» Try it
Locate each line below that includes "take" and reproduce it.

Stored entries
-- ==== Sys2Proof/Machine/Hash.lean ====
section
/-! DEFINITION. SHA3-256, KMAC256 (FIPS 202, SP 800-185), SHA-384, HMAC and the SPDM key expansion, and the
CTR_DRBG with AES-256 and derivation function (SP 800-90A), as R412, R414, R421 and R456 use them. -/

namespace Sys2Proof.Machine

/-- Round constants of Keccak, round r at bits [64r + 63 : 64r]. -/
def keccakRc : Nat :=
  0x8000000080008008000000008000000180000000000080808000000080008081800000008000000a000000000000800a8000000000000080800000000000800280000000000080038000000000008089800000000000008b000000008000808b000000008000000a00000000800080090000000000000088000000000000008a800000000000800980000000800080810000000080000001000000000000808b8000000080008000800000000000808a00000000000080820000000000000001

/-- Rotation offsets of Keccak, lane x + 5y. -/
def keccakRot : List Nat :=
  [0, 1, 62, 28, 27, 36, 44, 6, 55, 20, 3, 10, 43, 25, 39, 41, 45, 15, 21, 8, 18, 2, 61, 56, 14]

/-- Rotate a 64-bit lane left. -/
def rotl64 (n x : Nat) : Nat := (x <<< n) % 2 ^ 64 ^^^ (x >>> (64 - n))

/-- One round of Keccak-f[1600] on 25 lanes. -/
def keccakRound (a : List Nat) (rc : Nat) : List Nat :=
  let g (i : Nat) := a.getD i 0
  let c := (List.range 5).map (fun x => g x ^^^ g (x + 5) ^^^ g (x + 10) ^^^ g (x + 15) ^^^ g (x + 20))
  let d := (List.range 5).map (fun x => c.getD ((x + 4) % 5) 0 ^^^ rotl64 1 (c.getD ((x + 1) % 5) 0))
  let t := (List.range 25).map (fun i => g i ^^^ d.getD (i % 5) 0)
  -- rho and pi: lane (x, y) of the result comes from lane (x + 3y, x)
  let b := (List.range 25).map (fun i =>
    let x := i % 5
    let y := i / 5
    let j := (x + 3 * y) % 5 + 5 * x
    rotl64 (keccakRot.getD j 0) (t.getD j 0))
  let e := (List.range 25).map (fun i =>
    let y := i / 5 * 5
    let x := i % 5
    b.getD i 0 ^^^ ((b.getD ((x + 1) % 5 + y) 0 ^^^ (2 ^ 64 - 1)) &&& b.getD ((x + 2) % 5 + y) 0))
  match e with
  | [] => []
  | l0 :: t0 => (l0 ^^^ rc) :: t0

/-- Keccak-f[1600]. -/
def keccakF (a : List Nat) : List Nat :=
  (List.range 24).foldl (fun s r => keccakRound s (bits (64 * r) 64 keccakRc)) a

/-- Lanes of a byte string, n of them. -/
def lanes : Nat → Bytes → List Nat
  | 0, _ => []
  | n + 1, b => leNat (b.take 8) :: lanes n (b.drop 8)

/-- Absorb n blocks of 136 bytes. -/
def spongeAbsorb : Nat → List Nat → Bytes → List Nat
  | 0, a, _ => a
  | n + 1, a, b =>
    spongeAbsorb n (keccakF (List.zipWith (· ^^^ ·) a (lanes 17 b ++ List.replicate 8 0))) (b.drop 136)

/-- Squeeze n blocks of 136 bytes. -/
def spongeSqueeze : Nat → List Nat → Bytes
  | 0, _ => []
  | n + 1, a => ((a.take 17).map (leBytes 8)).flatten ++ spongeSqueeze n (keccakF a)

/-- The sponge of rate 136 bytes with a domain suffix, output of n bytes. -/
def sponge (suffix : Nat) (msg : Bytes) (n : Nat) : Bytes :=
  let p := 136 - msg.length % 136
  let pad : Bytes := if p = 1 then [BitVec.ofNat 8 (suffix + 128)]
    else BitVec.ofNat 8 suffix :: (zeros (p - 2) ++ [0x80])
  let m := msg ++ pad
  (spongeSqueeze ((n + 135) / 136) (spongeAbsorb (m.length / 136) (List.replicate 25 0) m)).take n

/-- SHA3-256. -/
def sha3 (msg : Bytes) : Bytes := sponge 6 msg 32

/-- The least number of bytes, at least one, that hold a number below 2^32. -/
def encLen (x : Nat) : Nat :=
  if x < 256 then 1 else if x < 65536 then 2 else if x < 16777216 then 3 else 4

/-- left_encode of SP 800-185. -/
def leftEnc (x : Nat) : Bytes := BitVec.ofNat 8 (encLen x) :: beBytes (encLen x) x

/-- right_encode of SP 800-185. -/
def rightEnc (x : Nat) : Bytes := beBytes (encLen x) x ++ [BitVec.ofNat 8 (encLen x)]

/-- encode_string of SP 800-185. -/
def encStr (s : Bytes) : Bytes := leftEnc (8 * s.length) ++ s

/-- bytepad to 136 bytes of SP 800-185. -/
def bytepad (x : Bytes) : Bytes :=
  let y := leftEnc 136 ++ x
  y ++ zeros ((136 - y.length % 136) % 136)

/-- KMAC256 with key k, input x, customisation label and n output bytes (R421). -/
def kmac (k x : Bytes) (n : Nat) (label : String) : Bytes :=
  sponge 4 (bytepad (encStr (ascii "KMAC") ++ encStr (ascii label)) ++ bytepad (encStr k) ++ x ++
    rightEnc (8 * n)) n

/-- Round constants of SHA-384, round i at bits [64i + 63 : 64i]. -/
def shaK : Nat :=
  0x6c44198c4a4758175fcb6fab3ad6faec597f299cfc657e2a4cc5d4becb3e42b6431d67c49c100d4c3c9ebe0a15c9bebc32caab7b40c7249328db77f523047d841b710b35131c471b113f9804bef90dae0a637dc5a2c898a606f067aa72176fbaf57d4f7fee6ed178eada7dd6cde0eb1ed186b8c721c0c207ca273eceea26619cc67178f2e372532bbef9a3f7b2c67915a4506cebde82bde990befffa23631e288cc702081a6439ec84c87814a1f0ab7278a5636f43172f60748f82ee5defb2fc682e6ff3d6b2b8a35b9cca4f7763e3734ed8aa4ae3418acb391c0cb3c5c95a6334b0bcb5e19b48a82748774cdf8eeb991e376c085141ab5319a4c116b8d2d0c8106aa07032bbd1b8f40e35855771202ad69906245565a910d192e819d6ef5218c76c51a30654be30c24b8b70d0f89791a81a664bbc423001a2bfe8a14cf1036492722c851482353b81c2c92e47edaee6766a0abb3c77b2a8650a73548baf63de53380d139d95b3df4d2c6dfc5ac42aed2e1b21385c26c92627b70a8546d22ffc142929670a0e6e7006ca6351e003826fd5a79147930aa725c6e00bf33da88fc2bf597fc7beef0ee4b00327c898fb213fa831c66d2db43210983e5152ee66dfab76f988da831153b55cb0a9dcbd41fbd44a7484aa6ea6e4832de92c6f592b0275240ca1cc77ac9c650fc19dc68b8cd5b5efbe4786384f25e3e49b69c19ef14ad2c19bf174cf6926949bdc06a725c7123580deb1fe3b1696b172be5d74f27b896f550c7dc3d5ffb4e2243185be4ee4b28c12835b0145706fbed807aa98a3030242ab1c5ed5da6d8118923f82a4af194f9b59f111f1b605d0193956c25bf348b538e9b5dba58189dbbcb5c0fbcfec4d3b2f7137449123ef65cd428a2f98d728ae22

/-- Rotate a 64-bit word right. -/
def rotr64 (n x : Nat) : Nat := (x >>> n) ^^^ ((x <<< (64 - n)) % 2 ^ 64)

/-- The message schedule, newest word first; n words to go. -/
def shaSched : Nat → List Nat → List Nat
  | 0, w => w
  | n + 1, w =>
    let w2 := w.getD 1 0
    let w15 := w.getD 14 0
    let s1 := rotr64 19 w2 ^^^ rotr64 61 w2 ^^^ (w2 >>> 6)
    let s0 := rotr64 1 w15 ^^^ rotr64 8 w15 ^^^ (w15 >>> 7)
    shaSched n ((s1 + w.getD 6 0 + s0 + w.getD 15 0) % 2 ^ 64 :: w)

/-- The compression rounds over the scheduled words. -/
def shaRounds : List Nat → Nat → List Nat → List Nat
  | [], _, v => v
  | w :: ws, i, [a, b, c, d, e, f, g, h] =>
    let t1 := h + (rotr64 14 e ^^^ rotr64 18 e ^^^ rotr64 41 e) + ((e &&& f) ^^^ ((e ^^^ (2 ^ 64 - 1)) &&& g)) +
      bits (64 * i) 64 shaK + w
    let t2 := (rotr64 28 a ^^^ rotr64 34 a ^^^ rotr64 39 a) + ((a &&& b) ^^^ (a &&& c) ^^^ (b &&& c))
    shaRounds ws (i + 1) [(t1 + t2) % 2 ^ 64, a, b, c, (d + t1) % 2 ^ 64, e, f, g]
  | _, _, v => v

/-- Big-endian 64-bit words of a byte string, n of them. -/
def beWords : Nat → Bytes → List Nat
  | 0, _ => []
  | n + 1, b => beNat (slice 0 8 b) :: beWords n (b.drop 8)

/-- Compress n blocks of 128 bytes. -/
def shaBlocks : Nat → List Nat → Bytes → List Nat
  | 0, v, _ => v
  | n + 1, v, b =>
    let w := (shaSched 64 (beWords 16 b).reverse).reverse
    shaBlocks n (List.zipWith (fun x y => (x + y) % 2 ^ 64) v (shaRounds w 0 v)) (b.drop 128)

/-- The initial hash value of SHA-384. -/
def sha384Init : List Nat :=
  [0xcbbb9d5dc1059ed8, 0x629a292a367cd507, 0x9159015a3070dd17, 0x152fecd8f70e5939, 0x67332667ffc00b31, 0x8eb44a8768581511, 0xdb0c2e0d64f98fa7, 0x47b5481dbefa4fa4]

/-- SHA-384. -/
def sha384 (msg : Bytes) : Bytes :=
  let p := 128 - (msg.length + 17) % 128
  let m := msg ++ [0x80] ++ zeros (p % 128) ++ beBytes 16 (8 * msg.length)
  ((shaBlocks (m.length / 128) sha384Init m).map (beBytes 8)).flatten.take 48

/-- HMAC with SHA-384. -/
def hmac384 (k m : Bytes) : Bytes :=
  let k0 := slice 0 128 (if k.length > 128 then sha384 k else k)
  sha384 (k0.map (· ^^^ 0x5C) ++ sha384 (k0.map (· ^^^ 0x36) ++ m))

/-- HKDF-Expand of at most 48 bytes, with the SPDM BinConcat label (DSP0274, key schedule). -/
def spdmExpand (secret : Bytes) (label : String) (ctx : Bytes) (n : Nat) : Bytes :=
  (hmac384 secret (leBytes 2 n ++ ascii "spdm1.2 " ++ ascii label ++ ctx ++ [1])).take n

/-- Exclusive or chain of BCC in the derivation function. -/
def drbgBcc (ks : List (List Nat)) : Nat → Bytes → Bytes → Bytes
  | 0, v, _ => v
  | n + 1, v, b => drbgBcc ks n (aesBlockK ks (xorBytes v (slice 0 16 b))) (b.drop 16)

/-- n blocks of output feedback of the derivation function. -/
def drbgOut (ks : List (List Nat)) : Nat → Bytes → Bytes
  | 0, _ => []
  | n + 1, x => let y := aesBlockK ks x; y ++ drbgOut ks n y

/-- Block_Cipher_df of SP 800-90A, 48 bytes. -/
def drbgDf (input : Bytes) : Bytes :=
  let s0 := beBytes 4 input.length ++ beBytes 4 48 ++ input ++ [0x80]
  let s := s0 ++ zeros ((16 - s0.length % 16) % 16)
  let k0 := aesKeys ((List.range 32).map (BitVec.ofNat 8))
  let t := ((List.range 3).map (fun i =>
    let d := beBytes 4 i ++ zeros 12 ++ s
    drbgBcc k0 (d.length / 16) (zeros 16) d)).flatten
  drbgOut (aesKeys (t.take 32)) 3 (t.drop 32)

/-- n counter blocks after V, and the last V. -/
def drbgCtr (ks : List (List Nat)) : Nat → Nat → Bytes × Nat
  | 0, v => ([], v)
  | n + 1, v =>
    let v1 := (v + 1) % 2 ^ 128
    let r := drbgCtr ks n v1
    (aesBlockK ks (beBytes 16 v1) ++ r.1, r.2)

/-- CTR_DRBG_Update: the next Key and V. -/
def drbgUpdate (data key v : Bytes) : Bytes × Bytes :=
  let t := xorBytes (drbgCtr (aesKeys key) 3 (beNat v)).1 (slice 0 48 data)
  (t.take 32, t.drop 32)

/-- CTR_DRBG instantiation from entropy input and nonce. -/
def drbgInit (entropy nonce : Bytes) : Bytes × Bytes :=
  drbgUpdate (drbgDf (entropy ++ nonce)) (zeros 32) (zeros 16)

/-- CTR_DRBG reseed. -/
def drbgReseed (entropy key v : Bytes) : Bytes × Bytes := drbgUpdate (drbgDf entropy) key v

/-- CTR_DRBG generate of n bytes: output, next Key and V. -/
def drbgGen (n : Nat) (key v : Bytes) : Bytes × Bytes × Bytes :=
  let r := drbgCtr (aesKeys key) ((n + 15) / 16) (beNat v)
  (r.1.take n, drbgUpdate (zeros 48) key (beBytes 16 r.2))

end Sys2Proof.Machine
end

» Exercise solution
  | n + 1, b => leNat (b.take 8) :: lanes n (b.drop 8)
  | n + 1, a => ((a.take 17).map (leBytes 8)).flatten ++ spongeSqueeze n (keccakF a)
  (spongeSqueeze ((n + 135) / 136) (spongeAbsorb (m.length / 136) (List.replicate 25 0) m)).take n
  ((shaBlocks (m.length / 128) sha384Init m).map (beBytes 8)).flatten.take 48
  (hmac384 secret (leBytes 2 n ++ ascii "spdm1.2 " ++ ascii label ++ ctx ++ [1])).take n
  drbgOut (aesKeys (t.take 32)) 3 (t.drop 32)
  (t.take 32, t.drop 32)
  (r.1.take n, drbgUpdate (zeros 48) key (beBytes 16 r.2))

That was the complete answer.